/---

-- ==== Sys2Proof/Machine/Transceive.lean ====
section
/-! DEFINITION. TRANSCEIVE (42_transceive.md R170): one definition per step of its pseudocode, and the command. Each
step begins with the pure computation that follows the step before it (00_scope.md R12), the writes of PHASE included
(log 4). -/

namespace Sys2Proof.Machine

/-- A transaction of TRANSCEIVE that fails ends it with TRANSPORT (R170, R312). -/
def failTransceive (s : State) : State :=
  raiseTransceive .transport s

/-- STATUS.PHASE <- ph (R188). -/
def setPhase (ph : Phase) (s : State) : State :=
  { s with status := { s.status with phase := ph } }

/-! ## Step 1, Idle to Armed (R172), and its end -/

/-- The seven writes of step 1 (R172): IDLE, the seven flags cleared, and the timer armed. -/
def transceiveArmWrites (rm : RegMap) (p d : Byte) : List Entry :=
  [(rm.command, rm.cmdIdle), (rm.interruptRq, rm.irqAll7), (rm.timerClock, p), (rm.timerControl, rm.tmrMode),
   (rm.interruptRq, rm.irqTimer), (rm.interruptEn, rm.irqSet ||| rm.irqTimer), (rm.timerReload, d)]

/-- After the last write of step 1: ARMED, replaced at once by STREAMING (R188). -/
def beginStreaming (s : State) : State :=
  setPhase .streaming (setPhase .armed s)

/-- The first chunk, min(64, tx_len) bytes, written without reading FIFO_LENGTH (R174). -/
def firstChunk (slot : Byte) (s : State) : State :=
  let chunk := min fifoSize (xferTxLen s.seq)
  fifoWrite slot (s.txBytes 0 chunk) failTransceive (goto .startExchange)
    (beginStreaming { s with seq := { s.seq with chunk := chunk } })

/-- The step that issues write `i` of step 1; the first chunk comes after the seventh. A step pointer past the seven,
which no run reaches, is read as the first chunk's (log 17). -/
def armWrite (slot : Byte) (i : Nat) (s : State) : State :=
  match (transceiveArmWrites s.cfg.regs s.seq.p s.seq.d)[i]? with
  | none => firstChunk slot s
  | some w => regWrite slot w.1 w.2 failTransceive (goto (if i = 6 then .firstChunk else .op (i + 1))) s

/-- The first step: the operand checks of R171, CONFIG before TIMER_RANGE (60_exceptions.md R319), then the IDLE
command. The timeout is relaxed tenfold (R173). -/
def transceiveFirst (slot : Byte) (s : State) : State :=
  if xferTxLen s.seq > s.cfg.txMax then raiseTransceive .config s
  else
    match deriveTimer (timeoutRelax * timeoutUsec s.seq) with
    | none => raiseTransceive .timerRange s
    | some (p, d) => armWrite slot 0 (holdPair p d s)

/-! ## Step 2, Armed to Streaming (R174 to R176), and the way into step 3 -/

/-- The TRANSCEIVE command, exactly once, after the first chunk (R174). -/
def startExchange (slot : Byte) (s : State) : State :=
  regWrite slot s.cfg.regs.command s.cfg.regs.cmdTransceive failTransceive (goto .streamEntry) s

/-- c <- RegRead(COMMAND), the first read of a poll iteration (R177). -/
def pollCommand (slot : Byte) (s : State) : State :=
  regRead slot s.cfg.regs.command failTransceive
    (fun b t => { t with seq := { t.seq with c := b, sp := .pollStatus } }) s

/-- The beginning of step 3 (R170): STATUS.PHASE <- AWAIT, polls <- 0. -/
def beginAwait (s : State) : State :=
  setPhase .await { s with seq := { s.seq with polls := 0 } }

/-- fill <- RegRead(FIFO_LENGTH) (R175). -/
def readFill (slot : Byte) (s : State) : State :=
  regRead slot s.cfg.regs.fifoLength failTransceive
    (fun b t => { t with seq := { t.seq with fill := b, sp := .nextChunk } }) s

/-- The loop test of step 2, and the step it leads to: the fill is read while bytes remain, else step 3 begins with the
first poll. -/
def streamLoop (slot : Byte) (s : State) : State :=
  if s.seq.txOff < xferTxLen s.seq then readFill slot s else pollCommand slot (beginAwait s)

/-- After the TRANSCEIVE command: tx_off <- chunk, and the loop is entered. -/
def streamEntry (slot : Byte) (s : State) : State :=
  streamLoop slot { s with seq := { s.seq with txOff := s.seq.chunk } }

/-- After a later chunk: tx_off <- tx_off + chunk, and back to the loop test. -/
def streamBack (slot : Byte) (s : State) : State :=
  streamLoop slot { s with seq := { s.seq with txOff := s.seq.txOff + s.seq.chunk } }

/-- The size of a later chunk (R175): min(64 - fill, tx_len - tx_off), and 0 when fill >= 64. -/
def laterChunk (q : Seq) : Nat :=
  if q.fill.toNat < fifoSize then min (fifoSize - q.fill.toNat) (xferTxLen q - q.txOff) else 0

/-- A later chunk (R175): written where it is not empty; else back to the loop test at once, with no Yield. -/
def nextChunk (slot : Byte) (s : State) : State :=
  let chunk := laterChunk s.seq
  if chunk = 0 then streamLoop slot { s with seq := { s.seq with chunk := 0 } }
  else
    fifoWrite slot (s.txBytes s.seq.txOff chunk) failTransceive (goto .streamBack)
      { s with seq := { s.seq with chunk := chunk } }

/-! ## The rest of step 3, AwaitCompletion (R177 to R182) -/

/-- Event (a), completion: c is exactly 0x00 (R178). Otherwise s <- RegRead(PRIMARY_STATUS) (R177). -/
def pollStatus (slot : Byte) (s : State) : State :=
  if s.seq.c = 0x00 then regWrite slot s.cfg.regs.interruptRq s.cfg.regs.irqRx failTransceive (goto .drainLength) s
  else
    regRead slot s.cfg.regs.primaryStatus failTransceive
      (fun b t => { t with seq := { t.seq with s := b, sp := .pollFlags } }) s

/-- Whether polls has reached a finite POLL_LIMIT (R182). -/
def pollLimitReached (limit : Option Nat) (polls : Nat) : Bool :=
  match limit with
  | none => false
  | some l => decide (l ≤ polls)

/-- The end of an iteration with no event (R182): polls counts it; POLL_LIMIT where it is reached, else Yield. -/
def endIteration (s : State) : State :=
  let t := { s with seq := { s.seq with polls := s.seq.polls + 1 } }
  if pollLimitReached s.cfg.pollLimit t.seq.polls then raiseTransceive .pollLimit t
  else goto .pollCommand (waited (.yield pollYieldUs) t)

/-- After the test for event (b): INTERRUPT_RQ is read only where STAT_IRQ is set in s (R177). -/
def readInterrupts (slot : Byte) (s : State) : State :=
  if s.seq.s &&& s.cfg.regs.statIrq ≠ 0 then
    regRead slot s.cfg.regs.interruptRq failTransceive
      (fun b t => { t with seq := { t.seq with q := b, sp := .testIrq } }) s
  else endIteration s

/-- ERROR_FLAG is read only where STAT_ERR is set in s (R177, R179). -/
def pollFlags (slot : Byte) (s : State) : State :=
  if s.seq.s &&& s.cfg.regs.statErr ≠ 0 then
    regRead slot s.cfg.regs.errorFlag failTransceive
      (fun b t => { t with seq := { t.seq with e := b, sp := .testError } }) s
  else readInterrupts slot s

/-- Event (b): LINK on a collision, parity or framing bit (R179), else CRC where CTRL.CRC_ABORT asks for it (R180). -/
def testError (slot : Byte) (s : State) : State :=
  if s.seq.e &&& (s.cfg.regs.errColl ||| s.cfg.regs.errParity ||| s.cfg.regs.errFraming) ≠ 0 then
    raiseTransceive .link s
  else if s.ctrl.crcAbort = true ∧ s.seq.e &&& s.cfg.regs.errCrc ≠ 0 then raiseTransceive .crc s
  else readInterrupts slot s

/-- Event (c): the timer interrupt without a receive interrupt in the same value (R181). -/
def testIrq (slot : Byte) (s : State) : State :=
  if s.seq.q &&& s.cfg.regs.irqTimer ≠ 0 ∧ s.seq.q &&& s.cfg.regs.irqRx = 0 then
    regWrite slot s.cfg.regs.interruptRq s.cfg.regs.irqTimer failTransceive (goto .timedOut) s
  else endIteration s

/-! ## Step 4, Drain (R183, R184), and step 5, Success (R185) -/

/-- STATUS.PHASE <- DRAIN (R170); avail <- RegRead(FIFO_LENGTH), the raw byte (R183). -/
def drainLength (slot : Byte) (s : State) : State :=
  regRead slot s.cfg.regs.fifoLength failTransceive
    (fun b t => { t with seq := { t.seq with avail := b, sp := .drainRead } }) (setPhase .drain s)

/-- EMPTY where nothing is available; else bytes <- FifoRead(min(avail, cap)) (R183). -/
def drainRead (slot : Byte) (s : State) : State :=
  if s.seq.avail = 0 then raiseTransceive .empty s
  else
    let n := min s.seq.avail.toNat (xferCap s.seq)
    fifoRead slot n failTransceive (fun bytes t => { t with seq := { t.seq with bytes := bytes, sp := .drainFlush } })
      { s with seq := { s.seq with n := n } }

/-- Whether the answer was cut to the requested capacity: avail > cap (R184). -/
def truncated (q : Seq) : Bool :=
  decide (xferCap q < q.avail.toNat)

/-- Step 5 (R185): TRUNC, RESULT <- n, PHASE <- SUCCESS, complete(). -/
def succeed (s : State) : State :=
  complete (BitVec.ofNat 32 s.seq.n)
    { s with status := { s.status with trunc := truncated s.seq, phase := .success } }

/-- RXBUF takes the bytes read (R183); then the surplus flush's read where CTRL.SURPLUS_FLUSH asks for it (R184), else
the end. -/
def drainFlush (slot : Byte) (s : State) : State :=
  let t := storeRx s.seq.bytes s
  if truncated s.seq && s.ctrl.surplusFlush then
    regRead slot s.cfg.regs.control failTransceive (holdV .flushWrite) t
  else succeed t

/-- The flush's write where FLUSH_FIFO is not set already (40_primitives.md R132), else the end. -/
def flushWrite (slot : Byte) (s : State) : State :=
  match setValue s.seq.v s.cfg.regs.flushFifo with
  | none => succeed s
  | some w => regWrite slot s.cfg.regs.control w failTransceive (goto .finish) s

/-! ## The command -/

/-- One step of SEQ in TRANSCEIVE (R170). -/
def transceiveStep (slot : Byte) (s : State) : State :=
  match s.seq.sp with
  | .op 0 => transceiveFirst slot s
  | .op (i + 1) => armWrite slot (i + 1) s
  | .firstChunk => firstChunk slot s
  | .startExchange => startExchange slot s
  | .streamEntry => streamEntry slot s
  | .nextChunk => nextChunk slot s
  | .streamBack => streamBack slot s
  | .pollCommand => pollCommand slot s
  | .pollStatus => pollStatus slot s
  | .pollFlags => pollFlags slot s
  | .testError => testError slot s
  | .testIrq => testIrq slot s
  | .timedOut => raiseTransceive .timeout s
  | .drainLength => drainLength slot s
  | .drainRead => drainRead slot s
  | .drainFlush => drainFlush slot s
  | .flushWrite => flushWrite slot s
  | .finish => succeed s

/-- TRANSCEIVE (R170). The link-layer toggle IMM8[0] changes no state and no transaction (R187). -/
def execTransceive (slot _imm8 : Byte) (s : State) : Host.Outcome State Fault Refusal :=
  .next (transceiveStep slot s)

end Sys2Proof.Machine
end

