theorem runOps_withArgs {fin : State → State} (hfin : IgnoresArgs fin) (ops : List SeqOp) (i : Nat) (s : State) :
    runOps slot fin ops i (s.withArgs a0 a1 a2) = (runOps slot fin ops i s).withArgs a0 a1 a2 := by
  induction ops generalizing i with
  | nil => exact hfin _ _ _ _
  | cons op rest ih =>
    cases op with
    | read a r => exact regRead_withArgs (ignoresArgs_raiseError _ _) (fun _ => ignoresArgs_holdV _ _) a s
    | write a v => exact listingWrite_withArgs a v 0 (i + 1) s
    | hold us => rfl
    | clearIfSet a m r =>
      simp only [runOps, State.withArgs_seq]
      cases clearedValue s.seq.v m with
      | none => exact ih (i + 1)
      | some w => exact listingWrite_withArgs a w r (i + 1) s
    | setIfClear a m r =>
      simp only [runOps, State.withArgs_seq]
      cases setValue s.seq.v m with
      | none => exact ih (i + 1)
      | some w => exact listingWrite_withArgs a w r (i + 1) s
    | maskIfDiffers a m b r =>
      simp only [runOps, State.withArgs_seq]
      cases maskedValue s.seq.v m b with
      | none => exact ih (i + 1)
      | some w => exact listingWrite_withArgs a w r (i + 1) s
    | table entries =>
      simp only [runOps]
      cases entries[0]? with
      | none => exact ih (i + 1)
      | some e => exact listingWrite_withArgs e.1 e.2 0 (i + 1) (setK 0 s)
    | tableNext entries =>
      simp only [runOps, State.withArgs_seq]
      cases entries[s.seq.k + 1]? with
      | none => exact ih (i + 1)
      | some e => exact listingWrite_withArgs e.1 e.2 _ i (setK (s.seq.k + 1) s)

theorem runListing_withArgs {fin : State → State} (hfin : IgnoresArgs fin) (ops : List SeqOp) (s : State) :
    runListing slot ops fin (s.withArgs a0 a1 a2) = (runListing slot ops fin s).withArgs a0 a1 a2 :=
  runOps_withArgs hfin _ _ s

theorem ignoresArgs_armStep : IgnoresArgs (armStep slot) := fun _ _ _ s =>
  runListing_withArgs (ignoresArgs_complete _) _ s

/-! ## TRANSCEIVE -/

/-- A register read of TRANSCEIVE, whose byte goes into the hidden state. -/
theorem transceiveRead_withArgs (a : Byte) (f : Byte → Seq → Seq) (s : State) :
    regRead slot a failTransceive (fun b t => { t with seq := f b t.seq }) (s.withArgs a0 a1 a2) =
      (regRead slot a failTransceive (fun b t => { t with seq := f b t.seq }) s).withArgs a0 a1 a2 :=
  regRead_withArgs ignoresArgs_failTransceive (fun b => ignoresArgs_setSeq (f b)) a s

/-- A register write of TRANSCEIVE, then on to step `sp`. -/
theorem transceiveWrite_withArgs (a v : Byte) (sp : Sp) (s : State) :
    regWrite slot a v failTransceive (goto sp) (s.withArgs a0 a1 a2) =
      (regWrite slot a v failTransceive (goto sp) s).withArgs a0 a1 a2 :=
  regWrite_withArgs ignoresArgs_failTransceive (ignoresArgs_goto sp) a v s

\---

*The problem*
All lines in the listing above between the line with "(goto .finish) s" and the line with "streamBack slot s", inclusive, should be set down exactly, and no line outside that range.

*Written solution*
  | some w => regWrite slot s.cfg.regs.control w failTransceive (goto .finish) s

/-! ## The command -/

/-- One step of SEQ in TRANSCEIVE (R170). -/
def transceiveStep (slot : Byte) (s : State) : State :=
  match s.seq.sp with
  | .op 0 => transceiveFirst slot s
  | .op (i + 1) => armWrite slot (i + 1) s
  | .firstChunk => firstChunk slot s
  | .startExchange => startExchange slot s
  | .streamEntry => streamEntry slot s
  | .nextChunk => nextChunk slot s
  | .streamBack => streamBack slot s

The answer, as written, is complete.